The time for the magnetization vector to re-align with the static magnetic field is known as the longitudinal magnetization recovery time, or “T1 relaxation time.” The spins of adjacent atoms precess in tandem synchronization with one another due to the precession of the magnetization vector. The time for the precession of the spins of adjacent atoms to break synchronization is known as the transverse magnetization decay time, or “T2 relaxation time.” Thus, the measurements obtained by downhole NMR tools may include distributions of the first relaxation time T1, the second relaxation time T2, or molecular diffusion, or a combination of these. For example, a downhole NMR tool may measure just T2 distribution, or the tool may measure a joint T1-T2 distribution or T1-T2-D distribution.

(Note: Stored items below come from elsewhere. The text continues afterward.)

/-- The splits of a warp whose WQWAIT has been woken write their registers and go on behind it (R392): at once, or once they
return from a handler. -/
def Warp.passDone (W : Warp) : Warp :=
  let at_ := fun (x : Wait) => x.done.isSome
  let here := W.splits.filter fun X => at_ X.wait
  let W := W.splits.foldl (fun W X =>
    let W := (W.writeDone X X.wait).writeDone X (if X.sup then X.savedWait else .none)
    match X.trapWait with | some (x, _) => W.writeDone X x | none => W) W
  let csr := W.sc.csr
  let sup := W.splits.any fun X => X.sup && at_ X.savedWait
  let usr := W.splits.any fun X => match X.trapWait with | some (x, pc) => at_ x && pc == csr.trappc | none => false
  let W := { W with
    sc := { W.sc with csr := { csr with
      strappc := if sup then csr.strappc + 4 else csr.strappc
      trappc := if usr then csr.trappc + 4 else csr.trappc } }
    splits := W.splits.map fun X =>
      let X := match X.trapWait with
        | some (x, _) => if at_ x then { X with trapWait := none } else X
        | none => X
      if at_ X.wait then { X with wait := .none, pc := X.pc + 4 }
      else if X.sup && at_ X.savedWait then { X with savedWait := .none }
      else X }
  here.foldl (fun W X => W.settle settleFuel X.id) W

/-- The warps of blocks. -/
def State.warpsOf (s : State) (bs : List Nat) : List Nat :=
  bs.flatMap fun b => ((tfind s.blocks b).map (·.warps)).getD []

/-- The warps that a barrier counts: of the block, or of its group (R238). -/
def State.barWarps (s : State) (b : Nat) (cl : Bool) : List Nat :=
  if cl then
    match (tfind s.blocks b).bind fun B => tfind s.groups B.group with
    | none => []
    | some g => s.warpsOf g.blocks
  else s.warpsOf [b]

/-- The phase of a barrier. -/
def State.barPhase (s : State) (b : Nat) (cl : Bool) : Nat :=
  match tfind s.blocks b with
  | none => 0
  | some B => if cl then ((tfind s.groups B.group).map (·.barPhase)).getD 0 else B.barPhase

/-- Lanes marked arrived. -/
def Warp.marks (W : Warp) (cl : Bool) : Mask := if cl then W.cbarArr else W.barArr

/-- A barrier's wait of one phase. -/
def barWait (cl joins : Bool) (ph : Nat) : Wait := if cl then .cbar ph else if joins then .barw ph else .bar ph

/-- A wait for one phase of a barrier. -/
def atBar (cl : Bool) (ph : Nat) (x : Wait) : Bool := x = barWait cl true ph || x = barWait cl false ph

/-- The lanes of local splits that arrive at the next phase once this one completes (R239). -/
def Warp.restOf (W : Warp) (cl : Bool) (ph : Nat) : Mask :=
  W.locals.foldl (fun m X =>
    [X.wait, X.savedWait, (X.trapWait.map (·.1)).getD .none].foldl (fun m x =>
      match x with
      | .barRest k _ p rest => if k = cl && p = ph then m ||| rest else m
      | _ => m) m) 0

Downhole NMR tools are used to obtain a number of formation evaluation measurements. Among other things, downhole NMR tools may be used to evaluate the presence of fluids in the geological formation. In particular, the T1 or T2 distributions may be used for estimation of fluid volumes. One method for fluid volume estimation applies user-specified cutoffs to partition the T2 (or T1) distribution. The cutoffs are determined empirically from core measurements or are based on local knowledge. The application of cutoff-based methodology assumes that the responses of different fluids are independent in the T2 domain.
In many cases, however, the T1 and T2 responses overlap. As such, the cutoff-based methodology may be inaccurate and/or imprecise. Various methods have been proposed to overcome this issue. One of those methods is based on Diffusion-T2 map; however, in the nanometer-size pores of shale reservoirs, the intrinsic T2 relaxation dominates the relaxation mechanism. As a result, accurately measuring diffusion in these reservoirs may be difficult or impossible. Another method involves the use of wet clay porosity (WCLP) and an independent estimate of water saturation to remove the water signal. Yet this method relies on a very accurate value of WCLP, which may involve a core measurement. As such, it may be very difficult to accurately identify fluid volumes using NMR measurements in organic shale reservoirs.